Der Erfolg dieser Strategie versteckt sich hinter vielen Zahlen, die Källenius und Wilhelm am Freitag in ihrer Jahresbilanz präsentierten. Zum Beispiel diesen beiden: Zahlte ein Mercedes-Käufer 2019 noch im Schnitt gut 50.000 Euro für sein neues Fahrzeug, waren es im vergangenen Jahr fast 73.000 Euro. Und das liegt nicht in erster Linie an Preissteigerungen – die gab es natürlich auch –, sondern vor allem an den größeren Modellen, die Mercedes an den Mann und die Frau brachte: mehr E-Klasse, weniger A-Klasse.
Das Ergebnis: Mit dem Verkauf seiner Autos und Vans erzielte Mercedes-Benz im vergangenen Jahr einen Betriebsgewinn von 20,5 Milliarden Euro – ein Viertel mehr als im Jahr zuvor. Was die Investoren besonders begeisterte, war die Umsatzrendite, also das Verhältnis von Gewinn und Umsatz: Die Autosparte schaffte hier 14,6 Prozent. "Ein Fabelwert", jubelte das "Handelsblatt" umgehend. Noch nie zuvor in seiner mehr als 135-jährigen Geschichte sei der Konzern so profitabel gewesen.

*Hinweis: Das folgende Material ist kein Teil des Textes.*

/-- The unit settings of section `k`. -/
def sectSettings (img : List Byte) (h : SkHead) (k : Nat) : List (List Byte) :=
  let c := sectEnt img h k
  (List.range 55).map (fun u => sliceB img (c.1 + 0x100 + 256 * u) 256)

/-! ### Chunks and strands (R125, R126). -/

/-- A strand word with its place in the image and its chunk. -/
structure SW where
  w : DWord
  off : Nat
  chunk : Nat
  deriving DecidableEq, Repr

/-- The chunks of the stream: masks with their words, and the first failure. -/
def chunksOf : Nat → List Byte → Nat → Nat → Nat → Nat → List (Nat × List SW) × Option Bad
  | 0, _, _, _, _, _ => ([], none)
  | n + 1, img, lc, pos, stop, c =>
    if stop ≤ pos then ([], none)
    else
      let m := rdLE img pos 2
      let k := rdLE img (pos + 4) 4
      let bad := firstBad
        [(pos, decide (pos + 16 ≤ stop) && m != 0 && decide (m < 2 ^ lc), 7), (pos + 2, isZero img (pos + 2) 2, 7),
         (pos + 4, decide (1 ≤ k ∧ pos + 16 + 8 * k ≤ stop), 7), (pos + 8, isZero img (pos + 8) 8, 7)]
      match bad with
      | some b => ([], some b)
      | none =>
        let ws := (List.range k).map (fun i =>
          ({ w := BitVec.ofNat 64 (rdLE img (pos + 16 + 8 * i) 8), off := pos + 16 + 8 * i, chunk := c } : SW))
        let r := chunksOf n img lc (pos + 16 + 8 * k) stop (c + 1)
        ((m, ws) :: r.1, r.2)

/-- The strand of logical spindle `l`. -/
def strandWords (ch : List (Nat × List SW)) (l : Nat) : List SW := ch.flatMap (fun c => if c.1.testBit l then c.2 else [])

/-- The units an EXEC header names. -/
def namedUnits (w : DWord) : List Nat := (List.range 55).filter (fun u => w.toNat.testBit u)

/-- The failure of the bundle at the head of `l`, of which `left` words may be used, or how many words it has
(a LOOP with its body) (R126, R128 to R131, R135, R138, R150).  A bundle split across a chunk boundary is refused with
reason 7, since R150 gives that to what breaks R126: DESIGN CHOICE (log 162). -/
def bundleAt (sects : Nat) (st : List (List Byte)) (l : List SW) (left depth : Nat) : Bad ⊕ Nat :=
  match l with
  | [] => .inl (0, 7)
  | h :: rest =>
    let kind := slot h.w 63 60
    if kind = 0 then
      let us := namedUnits h.w
      let n := us.length
      let sl := us.zip (rest.take n)
      if slot h.w 58 55 ≠ 0 then .inl (h.off, 8)
      else if left < n + 1 then .inl (h.off, if depth = 0 then 7 else 9)
      else if (rest.take n).any (fun x => x.chunk != h.chunk) then .inl (h.off, 7)
      else
        match sl.find? (fun x => !(slotOk x.1 x.2.w && slotSetOk st x.1 x.2.w)) with
        | some x => .inl (x.2.off, 10)
        | none => .inr (n + 1)
    else if kind = 1 then
      if slot h.w 58 24 ≠ 0 then .inl (h.off, 8) else if slot h.w 23 0 = 0 then .inl (h.off, 9) else .inr 1
    else if kind = 2 then
      let body := slot h.w 46 32
      if (slot h.w 58 58 = 1 ∧ slot h.w 31 0 ≠ 0) ∨ (slot h.w 58 58 = 0 ∧ slot h.w 57 47 ≠ 0) then .inl (h.off, 8)
      else if 4 ≤ depth ∨ body = 0 ∨ left < body + 1 then .inl (h.off, 9)
      else .inr (body + 1)
    else if kind = 3 then
      if slot h.w 59 24 ≠ 0 then .inl (h.off, 8)
      else if depth ≠ 0 ∨ sects ≤ slot h.w 23 0 then .inl (h.off, 9) else .inr 1
    else if kind = 4 ∨ kind = 5 then
      if slot h.w 59 0 ≠ 0 then .inl (h.off, 8)
      else if kind = 5 ∧ depth ≠ 0 then .inl (h.off, 9) else .inr 1
    else .inl (h.off, 8)

/-- The first failure in a body of `left` words at depth `d`. -/
def bodyBad (sects : Nat) (st : List (List Byte)) : Nat → List SW → Nat → Nat → Option Bad
  | 0, _, _, _ => none
  | n + 1, l, left, d =>
    if left = 0 then none
    else
      match bundleAt sects st l left d with
      | .inl b => some b
      | .inr k =>
        let inner := if (l.head?.map (fun h => slot h.w 63 60)) = some 2 then bodyBad sects st n (l.drop 1) (k - 1) (d + 1) else none
        match inner with
        | some b => some b
        | none => bodyBad sects st n (l.drop k) (left - k) d

/-- Skein cycles each unit stays occupied, and the first slot word in image order that names one still occupied (R138). -/
structure Occ where
  busy : List (Nat × Nat) := []
  bad : Option Bad := none

/-- `k` skein cycles pass. -/
def Occ.pass (a : Occ) (k : Nat) : Occ := { a with busy := a.busy.filterMap (fun p => if p.2 ≤ k then none else some (p.1, p.2 - k)) }

/-- What either of two ways through the strand leaves: a unit is free once it is on both. -/
def Occ.join (a b : Occ) : Occ :=
  { busy := b.busy.foldl (fun t p => tset 0 t p.1 (max (tget 0 t p.1) p.2)) a.busy, bad := lowest (a.bad.toList ++ b.bad.toList) }

def occSlot (st : List (List Byte)) (a : Occ) (u : Nat) (x : SW) : Occ :=
  { busy := tset 0 a.busy u (slotCycles st u x.w)
    bad := if tget 0 a.busy u = 0 then a.bad else lowest (a.bad.toList ++ [(x.off, 11)]) }

/-- `n` turns of a loop body, and where any number up to `n` may be run, what all of them leave. -/
def occTurns (body : Occ → Occ) (any : Bool) : Nat → Occ → Occ
  | 0, a => a
  | n + 1, a => let r := occTurns body any n (body a); if any then a.join r else r

/-- Walks `left` words (R138).  No slot occupies its unit for more than four cycles and every turn of a body that names a
unit lays down a cycle, so a loop is walked for at most five turns; a count that a control token supplies may be any
number, 0 among them (log 156). -/
def occWalk (st : List (List Byte)) : Nat → List SW → Nat → Occ → Occ
  | 0, _, _, a => a
  | n + 1, l, left, a =>
    match l with
    | [] => a
    | h :: rest =>
      if left = 0 then a
      else
        let kind := slot h.w 63 60
        if kind = 0 then
          let us := namedUnits h.w
          let a := (us.zip rest).foldl (fun a x => occSlot st a x.1 x.2) a
          occWalk st n (rest.drop us.length) (left - 1 - us.length) (a.pass 1)
        else if kind = 1 then occWalk st n rest (left - 1) (a.pass (slot h.w 23 0))
        else if kind = 2 then
          let body := slot h.w 46 32
          let count := slot h.w 58 58 == 1
          occWalk st n (rest.drop body) (left - 1 - body)
            (occTurns (occWalk st n rest body) count (if count then 5 else min 5 (slot h.w 31 0)) a)
        else occWalk st n rest (left - 1) a

/-- Words of the segment at the head of `l`, its ending word included, `none` where no ending stands (R126). -/
def segWords (sects : Nat) (st : List (List Byte)) : Nat → List SW → Bad ⊕ Nat
  | 0, _ => .inl (0, 7)
  | n + 1, l =>
    match bundleAt sects st l l.length 0 with
    | .inl b => .inl b
    | .inr k =>
      let kind := (l.head?.map (fun h => slot h.w 63 60)).getD 0
      let inner := if kind = 2 then bodyBad sects st n (l.drop 1) (k - 1) 1 else none
      match inner with
      | some b => .inl b
      | none =>
        if kind = 3 ∨ kind = 5 then .inr k
        else
          match segWords sects st n (l.drop k) with
          | .inl b => .inl b
          | .inr m => .inr (k + m)

/-- The first failure of the segment at the head of a strand, in image order: its bundles, its length, its occupancy; else
its length in words. -/
def segBad (sects : Nat) (st : List (List Byte)) (l : List SW) (last : Nat) : Bad ⊕ Nat :=
  let r := segWords sects st (l.length + 1) l
  let b : Option Bad := match r with
    | .inl b => some (if b = (0, 7) then ((l.getLast?.map (·.off)).getD last, 7) else b)
    | .inr _ => none
  let k := match r, b with
    | .inr k, _ => k
    | _, some b => (l.takeWhile (fun w => decide (w.off < b.1))).length
    | _, none => 0
  let long := if 32768 < k then ((l[32768]?).map (fun w => (w.off, 7))).toList else []
  match lowest (b.toList ++ long ++ (occWalk st (k + 1) (l.take k) k {}).bad.toList) with
  | some x => .inl x
  | none => .inr k

/-- The first failure of a strand from a segment under section `sect` on. -/
def strandBad (img : List Byte) (h : SkHead) : Nat → List SW → Nat → Nat → Option Bad
  | 0, _, _, _ => none
  | n + 1, l, sect, last =>
    match l with
    | [] => some (last, 7)
    | _ =>
      match segBad h.sects (sectSettings img h sect) l last with
      | .inl b => some b
      | .inr k =>
        match l[k - 1]? with
        | none => some (last, 7)
        | some e =>
          if slot e.w 63 60 = 5 then ((l.drop k).head?).map (fun x => (x.off, 7))
          else strandBad img h n (l.drop k) (slot e.w 23 0) e.off

/-- The first failure of an image in image order, header first (R149 step 4, R150). -/
def imageBad (img : List Byte) : Option Bad :=
  match headBad img img.length with
  | some b => some b
  | none =>
    let h := skHead img
    let sects := (List.range h.sects).filterMap (sectBad img h)
    let ch := chunksOf (img.length / 24 + 1) img h.lcount h.strmOff (h.strmOff + h.strmLen) 0
    let strands := (List.range h.lcount).filterMap (fun l =>
      let ws := strandWords ch.1 l
      if ch.2.isSome then none else strandBad img h (ws.length + 1) ws 0 h.strmOff)
    lowest (sects ++ ch.2.toList ++ strands)

/-- The words of every strand of a good image. -/
def imageStrand (img : List Byte) (l : Nat) : List SW :=
  let h := skHead img
  strandWords (chunksOf (img.length / 24 + 1) img h.lcount h.strmOff (h.strmOff + h.strmLen) 0).1 l

/-! ### The channel table (R270, R271). -/

/-- Half an entry of the channel table: bound, policy, remote, COORD, logical spindle and channel. -/
structure Binding where
  v : Bool
  policy : Bool
  remote : Bool
  coord : Nat
  logical : Nat
  chan : Nat
  deriving DecidableEq, Repr

def bindingOf (w : Nat) : Binding :=
  { v := w.testBit 0, policy := w.testBit 1, remote := w.testBit 2, coord := bitsOf w 28 16, logical := bitsOf w 32 29
    chan := bitsOf w 38 33 }

def chEntry (tab : List Byte) (i : Nat) : Nat × Nat := (rdLE tab (16 * i) 8, rdLE tab (16 * i + 8) 8)

/-- The memory slots of a strand word list that use channel or queue `c` with opcode `op`: the strand is walked as
its bundles lie. -/
def usesChan : Nat → List SW → Nat → Nat → Bool
  | 0, _, _, _ => false
  | n + 1, l, op, c =>
    match l with
    | [] => false
    | h :: rest =>
      if slot h.w 63 60 = 0 then
        let us := namedUnits h.w
        (us.zip rest).any (fun x => decide (unitKind x.1 = some .mem) && slot x.2.w 63 60 == op && slot x.2.w 16 9 == c) ||
          usesChan n (rest.drop us.length) op c
      else usesChan n rest op c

Bremer Werk steigert die Produktion
Zu dem Erfolg hätten "starke Verkäufe der C-Klasse, des Topsellers GLC und des neuen EQE" beigetragen, teilte Mercedes mit; im Kernsegment konnte so ein Absatzplus von neun Prozent erzielt werden.
Alle drei Fahrzeuge werden auch im Werk Bremen gefertigt. Hier rollten im vergangenen Jahr 265.000 Fahrzeuge vom Band – neben der C-Klasse, dem SUV-Modell GLC und den Elektromobilen EQE und EQC auch die Roadster der SL-Klasse. Das waren zwar längst noch nicht wieder so viele wie in Spitzenjahren, in denen mehr als 400.000 Fahrzeuge das Werk in Sebaldsbrück verließen, aber immerhin schon wieder deutlich mehr als im Coronajahr 2021, als wegen fehlender Bauteile nur 215.000 Fahrzeuge hergestellt werden konnten.
Für Michael Peters, den Betriebsratsvorsitzenden des Bremer Werks, ist das Jahr "trotz schwieriger Umstände" gut gelaufen. "Wir mussten bei Lieferengpässen immer wieder kurzfristig reagieren und sind häufig im ,Stop-and-go-Betrieb' gefahren", sagt er. Kurzarbeit und Sonderschichten lösten sich ab, je nach Verfügbarkeit von Bauteilen. "Das ist den Kolleginnen und Kollegen manchmal schwer zu erklären, aber es haben alle gut mitgezogen und wir haben das Beste rausgeholt."
Mit seiner breiten Modellpalette sieht Peters das Werk gut für die Zukunft gerüstet. "Wir haben beides – die Verbrenner und die E-Modelle. Damit können wir flexibel auf die Entwicklungen am Markt reagieren", stellt er fest. Auch die gewinnträchtigen – also "margenstarken" – Luxusmodelle, auf die der Konzernvorstand setzt, werden in Bremen gefertigt.
Der rasante Steigflug der Marke Mercedes könnte in diesem Jahr allerdings in einen Gleitflug übergehen. Konzernchef Källenius erwartet stabile Umsätze bei leicht sinkenden Gewinnen. Die Einführung neuer Elektromodelle dürfte einen Teil der Marge wieder auffressen, so die Prognose. Außerdem sind die Auftragseingänge aus Europa und China eher verhalten.
An einen Abbau von Arbeitsplätzen in den Montagewerken sei nicht gedacht, versichert Källenius. Mehr Sorgen müssen sich möglicherweise die Mercedes-Händler machen: Auch in Deutschland will der Autobauer in diesem Jahr zum Direktvertrieb seiner Fahrzeuge übergehen.